Od czasu tej decyzji artysta podróżuje po świecie. Mieszkał z Gavinem Maxwellem i jego wydrami w Szkocji i zilustrował historię życia tego konserwatora. Adlington podjął się ekspedycji do świata polarnego i badał niedźwiedzie polarne w ich środowisku naturalnym.
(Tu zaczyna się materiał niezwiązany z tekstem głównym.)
-- ==== Sys2Proof/Laws/Ops.lean ====
section
/-! SUPPORT. What each shared operation can do, said once. -/

namespace Sys2Proof.Machine

/-! Host transactions -/

/-- While busy a write only sets `ACCERR`. -/
theorem hostWrite_busy {s : State} (h : s.busy = true) (a : Addr) (v : Byte) :
    hostWrite a v s = { s with accerr := true, rdata := 0x00 } := by
  simp [hostWrite, h, refuse]

/-- While idle a write is the write of the register the address names. -/
theorem hostWrite_idle {s : State} (h : s.busy = false) (a : Addr) (v : Byte) :
    hostWrite a v s = writeReg (regOf a) v { s with rdata := 0x00 } := by
  simp [hostWrite, h]

/-- Everything a write of a register can do: accept a command, be refused, or change one operand register, one control
field or `ACCERR`. -/
theorem writeReg_cases (r : Reg) (v : Byte) (s : State) :
    (r = .cmd ∧ writeReg r v s = accept v s) ∨ writeReg r v s = refuse s ∨
    (r = .status ∧ v.getLsbD 4 = true ∧ writeReg r v s = { s with accerr := false }) ∨
    (∃ ie strict blen slen bytes syms, writeReg r v s =
      { s with ie := ie, strict16 := strict, blen := blen, slen := slen, bytes := bytes, syms := syms }) ∨
    (s.avalid = false ∧ ∃ alen alpha, writeReg r v s = { s with alen := alen, alpha := alpha }) := by
  cases r with
  | cmd => exact .inl ⟨rfl, rfl⟩
  | status =>
    by_cases h : v.getLsbD 4 = true
    · exact .inr (.inr (.inl ⟨rfl, h, by simp only [writeReg, h, if_true]⟩))
    · exact .inr (.inr (.inr (.inl ⟨s.ie, s.strict16, s.blen, s.slen, s.bytes, s.syms, by
        simp only [writeReg, h]; rfl⟩)))
  | ctrl => exact .inr (.inr (.inr (.inl ⟨v.getLsbD 0, v.getLsbD 1, s.blen, s.slen, s.bytes, s.syms, rfl⟩)))
  | blen => exact .inr (.inr (.inr (.inl ⟨s.ie, s.strict16, v, s.slen, s.bytes, s.syms, rfl⟩)))
  | slen => exact .inr (.inr (.inr (.inl ⟨s.ie, s.strict16, s.blen, v, s.bytes, s.syms, rfl⟩)))
  | bytes i => exact .inr (.inr (.inr (.inl ⟨s.ie, s.strict16, s.blen, s.slen, s.bytes.set i v, s.syms, rfl⟩)))
  | syms i => exact .inr (.inr (.inr (.inl ⟨s.ie, s.strict16, s.blen, s.slen, s.bytes, s.syms.set i v, rfl⟩)))
  | alenLo | alenHi | alpha i =>
    by_cases h : s.avalid = true
    · exact .inr (.inl (by simp only [writeReg, h, if_true]))
    · exact .inr (.inr (.inr (.inr ⟨by simpa using h, _, _, by simp only [writeReg, h]; rfl⟩)))
  | errcode | errsym | erridx | base | version | reserved => exact .inr (.inl rfl)

/-- Everything a read can do: return a value and change nothing else, or be refused. -/
theorem hostRead_cases (a : Addr) (s : State) :
    (∃ v, readReg (regOf a) s = some v ∧ (s.busy = true → readableWhileBusy (regOf a) = true) ∧
      hostRead a s = { s with rdata := v }) ∨
    hostRead a s = { s with accerr := true, rdata := 0x00 } := by
  unfold hostRead
  split
  · exact .inr rfl
  · rename_i h
    cases hr : readReg (regOf a) s with
    | none => exact .inr rfl
    | some v => exact .inl ⟨v, rfl, by simpa using h, rfl⟩

/-! The address map -/

theorem regOf_cmd : regOf 0x000 = .cmd := rfl
theorem regOf_status : regOf 0x001 = .status := rfl
theorem regOf_ctrl : regOf 0x002 = .ctrl := rfl

/-- `BYTES[i]` is at 0x040 + i. -/
theorem regOf_bytes {a : Addr} (i : Fin 16) (h : a.toNat = 0x040 + i.val) : regOf a = .bytes i := by
  rw [regOf, dif_pos (by omega)]
  exact congrArg _ (Fin.ext (by show a.toNat - 0x040 = i.val; omega))

/-- `SYMS[i]` is at 0x080 + i. -/
theorem regOf_syms {a : Addr} (i : Fin 128) (h : a.toNat = 0x080 + i.val) : regOf a = .syms i := by
  rw [regOf, dif_neg (by omega), dif_pos (by omega)]
  exact congrArg _ (Fin.ext (by show a.toNat - 0x080 = i.val; omega))

/-- `ALPHA[i]` is at 0x100 + i. -/
theorem regOf_alpha {a : Addr} (i : Fin 255) (h : a.toNat = 0x100 + i.val) : regOf a = .alpha i := by
  rw [regOf, dif_neg (by omega), dif_neg (by omega), dif_pos (by omega)]
  exact congrArg _ (Fin.ext (by show a.toNat - 0x100 = i.val; omega))

/-- Below 0x040 stand the single registers. -/
theorem regOf_scalar {a : Addr} (h : a.toNat < 0x040) : regOf a = scalarOf a.toNat := by
  rw [regOf, dif_neg (by omega), dif_neg (by omega), dif_neg (by omega)]

/-- The addresses R61 does not list are reserved. -/
theorem regOf_reserved {a : Addr}
    (h : 0x00B ≤ a.toNat ∧ a.toNat ≤ 0x00E ∨ 0x010 ≤ a.toNat ∧ a.toNat ≤ 0x03F ∨ 0x050 ≤ a.toNat ∧ a.toNat ≤ 0x07F ∨
      0x1FF ≤ a.toNat) : regOf a = .reserved := by
  rw [regOf, dif_neg (by omega), dif_neg (by omega), dif_neg (by omega), scalarOf.eq_def]
  split <;> first | rfl | omega

/-! Commands -/

/-- A command issued while busy is a refused write. -/
theorem issue_busy {s : State} (h : s.busy = true) (op : Byte) (fin : State → Result) :
    issue op fin s = .next { s with accerr := true, rdata := 0x00 } := by
  simp [issue, h, hostWrite_busy]

/-- A command issued while idle is its completion after acceptance. -/
theorem issue_idle {s : State} (h : s.busy = false) (op : Byte) (fin : State → Result) :
    issue op fin s = fin (accept op { s with rdata := 0x00 }) := by
  rw [issue, if_neg (by simp [h]), hostWrite_idle h, regOf_cmd]
  rfl

/-- Everything SETALPHA's completion can do: fail without a symbol, name the first duplicate, or lock a table without
repeats. -/
theorem setalphaComplete_cases (s : State) :
    (∃ e, (e = .locked ∧ s.avalid = true ∨ s.avalid = false ∧ e = .tooLong ∧ s.alen.toNat > 255 ∨
        s.avalid = false ∧ e = .tooShort ∧ s.alen.toNat < 2) ∧
      setalphaComplete s = .next (raise e 0x00 0x00 s)) ∨
    (∃ c j, s.avalid = false ∧ 2 ≤ s.alen.toNat ∧ s.alen.toNat ≤ 255 ∧ firstDup (candidate s) = some (c, j) ∧
      setalphaComplete s = .next (raise .ambiguous c (BitVec.ofNat 8 j) s)) ∨
    (s.avalid = false ∧ 2 ≤ s.alen.toNat ∧ s.alen.toNat ≤ 255 ∧ firstDup (candidate s) = none ∧
      setalphaComplete s = .next (succeed { s with avalid := true, base := BitVec.ofNat 8 s.alen.toNat })) := by
  unfold setalphaComplete
  split
  · exact .inl ⟨_, .inl ⟨rfl, ‹_›⟩, rfl⟩
  · rename_i hv
    have hv : s.avalid = false := by simpa using hv
    dsimp only
    split
    · exact .inl ⟨_, .inr (.inl ⟨hv, rfl, ‹_›⟩), rfl⟩
    · split
      · exact .inl ⟨_, .inr (.inr ⟨hv, rfl, ‹_›⟩), rfl⟩
      · split
        · exact .inr (.inl ⟨_, _, hv, by omega, by omega, ‹_›, rfl⟩)
        · exact .inr (.inr ⟨hv, by omega, by omega, ‹_›, rfl⟩)

/-- Everything ENCODE's completion can do: fail with an empty output, stop outside the domain of `enc`, or write `enc`. -/
theorem encodeComplete_cases (s : State) :
    (s.avalid = false ∧ encodeComplete s = .next (encFail .noAlpha s)) ∨
    (s.avalid = true ∧ (s.blen.toNat > 16 ∨ s.strict16 = true ∧ s.blen.toNat ≠ 16) ∧
      encodeComplete s = .next (encFail .byteLenEnc s)) ∨
    (s.avalid = true ∧ s.blen.toNat ≤ 16 ∧ (s.strict16 = true → s.blen.toNat = 16) ∧
      isAlphabet (alphabet s) = false ∧ encodeComplete s = .fault .notAnAlphabet) ∨
    (s.avalid = true ∧ s.blen.toNat ≤ 16 ∧ (s.strict16 = true → s.blen.toNat = 16) ∧
      isAlphabet (alphabet s) = true ∧
      encodeComplete s = .next (succeed
        { s with
          syms := fill 128 (enc (alphabet s) (byteOperand s))
          slen := BitVec.ofNat 8 (enc (alphabet s) (byteOperand s)).length })) := by
  unfold encodeComplete
  dsimp only
  split
  · exact .inl ⟨by simp_all, rfl⟩
  · have hv : s.avalid = true := by simp_all
    split
    · exact .inr (.inl ⟨hv, .inl ‹_›, rfl⟩)
    · split
      · exact .inr (.inl ⟨hv, .inr (by simp_all), rfl⟩)
      · have hs : s.strict16 = true → s.blen.toNat = 16 := by simp_all
        split
        · exact .inr (.inr (.inl ⟨hv, by omega, hs, by simp_all, rfl⟩))
        · exact .inr (.inr (.inr ⟨hv, by omega, hs, by simp_all, rfl⟩))

/-- Everything DECODE's completion can do: fail with an empty output, stop outside the domain of `dec`, or write `dec`. -/
theorem decodeComplete_cases (s : State) :
    (s.avalid = false ∧ decodeComplete s = .next (decFail .noAlpha 0x00 0x00 s)) ∨
    (s.avalid = true ∧ s.slen.toNat > 128 ∧ decodeComplete s = .next (decFail .symLen 0x00 0x00 s)) ∨
    (s.avalid = true ∧ s.slen.toNat ≤ 128 ∧ isAlphabet (alphabet s) = false ∧
      decodeComplete s = .fault .notAnAlphabet) ∨
    (∃ c k, s.avalid = true ∧ s.slen.toNat ≤ 128 ∧ isAlphabet (alphabet s) = true ∧
      firstOutside (alphabet s) (symOperand s) = some (c, k) ∧
      decodeComplete s = .next (decFail .nonBase c (BitVec.ofNat 8 k) s)) ∨
    (s.avalid = true ∧ s.slen.toNat ≤ 128 ∧ isAlphabet (alphabet s) = true ∧
      firstOutside (alphabet s) (symOperand s) = none ∧
      ((dec (alphabet s) (symOperand s)).length > 16 ∨
        s.strict16 = true ∧ (dec (alphabet s) (symOperand s)).length ≠ 16) ∧
      decodeComplete s = .next (decFail .byteLenDec 0x00 0x00 s)) ∨
    (s.avalid = true ∧ s.slen.toNat ≤ 128 ∧ isAlphabet (alphabet s) = true ∧
      firstOutside (alphabet s) (symOperand s) = none ∧ (dec (alphabet s) (symOperand s)).length ≤ 16 ∧
      (s.strict16 = true → (dec (alphabet s) (symOperand s)).length = 16) ∧
      decodeComplete s = .next (succeed
        { s with
          bytes := fill 16 (dec (alphabet s) (symOperand s))
          blen := BitVec.ofNat 8 (dec (alphabet s) (symOperand s)).length })) := by
  unfold decodeComplete
  dsimp only
  split
  · exact .inl ⟨by simp_all, rfl⟩
  · have hv : s.avalid = true := by simp_all
    split
    · exact .inr (.inl ⟨hv, ‹_›, rfl⟩)
    · have hl : s.slen.toNat ≤ 128 := by omega
      split
      · exact .inr (.inr (.inl ⟨hv, hl, by simp_all, rfl⟩))
      · have ha : isAlphabet (alphabet s) = true := by simp_all
        split
        · exact .inr (.inr (.inr (.inl ⟨_, _, hv, hl, ha, ‹_›, rfl⟩)))
        · split
          · exact .inr (.inr (.inr (.inr (.inl ⟨hv, hl, ha, ‹_›, .inl ‹_›, rfl⟩))))
          · split
            · exact .inr (.inr (.inr (.inr (.inl ⟨hv, hl, ha, ‹_›, .inr (by simp_all), rfl⟩))))
            · exact .inr (.inr (.inr (.inr (.inr ⟨hv, hl, ha, ‹_›, by omega, by simp_all, rfl⟩))))

/-- The engine's step is one of the four completions or that of a reserved code. -/
theorem completeCommand_cases (s : State) :
    (s.cmd = 0x01 ∧ completeCommand s = setalphaComplete s) ∨ (s.cmd = 0x02 ∧ completeCommand s = encodeComplete s) ∨
    (s.cmd = 0x03 ∧ completeCommand s = decodeComplete s) ∨ (s.cmd = 0x04 ∧ completeCommand s = clralphaComplete s) ∨
    (s.cmd ≠ 0x01 ∧ s.cmd ≠ 0x02 ∧ s.cmd ≠ 0x03 ∧ s.cmd ≠ 0x04 ∧ completeCommand s = reservedComplete s) := by
  by_cases h1 : s.cmd = 0x01
  · exact .inl ⟨h1, by rw [completeCommand, h1]; rfl⟩
  by_cases h2 : s.cmd = 0x02
  · exact .inr (.inl ⟨h2, by rw [completeCommand, h2]; rfl⟩)
  by_cases h3 : s.cmd = 0x03
  · exact .inr (.inr (.inl ⟨h3, by rw [completeCommand, h3]; rfl⟩))
  by_cases h4 : s.cmd = 0x04
  · exact .inr (.inr (.inr (.inl ⟨h4, by rw [completeCommand, h4]; rfl⟩)))
  refine .inr (.inr (.inr (.inr ⟨h1, h2, h3, h4, ?_⟩)))
  have ne : ∀ k : Nat, k < 256 → s.cmd ≠ BitVec.ofNat 8 k → s.cmd.toNat ≠ k := by
    intro k hk h h'
    exact h (BitVec.eq_of_toNat_eq (by simp [h', Nat.mod_eq_of_lt hk]))
  have e1 := ne 1 (by omega) h1
  have e2 := ne 2 (by omega) h2
  have e3 := ne 3 (by omega) h3
  have e4 := ne 4 (by omega) h4
  unfold completeCommand
  split <;> first | contradiction | rfl

/-- A completion that is not enabled changes nothing. -/
theorem complete_idle {s : State} (h : s.busy = false) : complete s = .next s := by simp [complete, h]

/-- An enabled completion is that of the command in `CMD`. -/
theorem complete_busy {s : State} (h : s.busy = true) : complete s = completeCommand s := by simp [complete, h]

/-- The cells of a filled register file. -/
theorem fill_getElem (n : Nat) (l : List Byte) (i : Nat) (h : i < n) : (fill n l)[i] = l.getD i 0x00 := by
  simp [fill]

/-- An emptied register file holds 0x00 everywhere. -/
theorem fill_nil (n : Nat) : fill n [] = Vector.replicate n 0x00 := by
  ext i h
  simp [fill]

/-! The step -/

/-- The next event of the agenda takes place. -/
theorem step_cons {s : State} {e : Event} {rest : List Event} (h : s.agenda = e :: rest) :
    step s = runEvent e { s with agenda := rest } := by simp [step, h]

/-- A write word is the word of its fields. -/
theorem xwordOf_fields {w : XWord} (h : w.getLsbD 18 = true) :
    xwordOf true (w.extractLsb' 8 10) (w.extractLsb' 0 8) = w := by
  apply BitVec.eq_of_getLsbD_eq
  intro i hi
  simp only [xwordOf, BitVec.getLsbD_append, BitVec.getLsbD_extractLsb', BitVec.getLsbD_ofBool]
  split
  · simp [*]
  · split
    · rw [show 8 + (i - 8) = i by omega]
      simp [show i - 8 < 10 by omega]
    · obtain rfl : i = 18 := by omega
      simp [h]

/-- Everything `runEvent` can be. -/
theorem runEvent_cases (e : Event) (s : State) :
    (∃ a v, e = .host (xwordOf true a v) ∧ runEvent e s = .next (hostWrite a v s)) ∨
    (∃ w a, e = .host w ∧ runEvent e s = .next (hostRead a s)) ∨
    (∃ op, e = .command op ∧ runEvent e s = runCommand op s) ∨
    (e = .completion ∧ runEvent e s = complete s) ∨ (e = .idle ∧ runEvent e s = .next (idleEdge s)) ∨
    (e = .reset ∧ runEvent e s = .next (resetEdge s)) := by
  cases e with
  | host w =>
    by_cases h : w.getLsbD 18 = true
    · exact .inl ⟨w.extractLsb' 8 10, w.extractLsb' 0 8, by rw [xwordOf_fields h], by
        rw [runEvent, decodeXact, if_pos h]; rfl⟩
    · exact .inr (.inl ⟨w, w.extractLsb' 8 10, rfl, by
        rw [runEvent, decodeXact, if_neg h]; rfl⟩)
  | command op => exact .inr (.inr (.inl ⟨op, rfl, rfl⟩))
  | completion => exact .inr (.inr (.inr (.inl ⟨rfl, rfl⟩)))
  | idle => exact .inr (.inr (.inr (.inr (.inl ⟨rfl, rfl⟩))))
  | reset => exact .inr (.inr (.inr (.inr (.inr ⟨rfl, rfl⟩))))

end Sys2Proof.Machine
end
Artysta musiał bywać w najpiękniejszych miejscach na świecie, aż w ostatniej fazie swojej twórczości zwrócił uwagę na dziką przyrodę Afryki. Adlington tropi subtelności zwierząt, wychwytuje ich ruchy i tworzy obraz, który przedstawia fragment siedliska. Są to wspaniałe przedstawienia, które mówią o miłości i szacunku artysty. Mark Adlington nigdy nie jest nieprzygotowany. Jego wizyty i podejście do zwierząt odbywają się w ścisłym porozumieniu z obrońcami przyrody i strażnikami. Artysta, jako milczący obserwator, podchodzi do zwierząt i rejestruje ich ruchy, gesty i interakcje. Mark Adlington uwiecznił w książkach swoje przeżycia i wyjątkowe chwile w zimnej strefie polarnej i w rejonach Afryki. Ilustracje uzupełnione są wypowiedziami działaczy na rzecz praw zwierząt i osób wspierających projekty, co pokazuje, jak wyjątkowe są siedliska na świecie.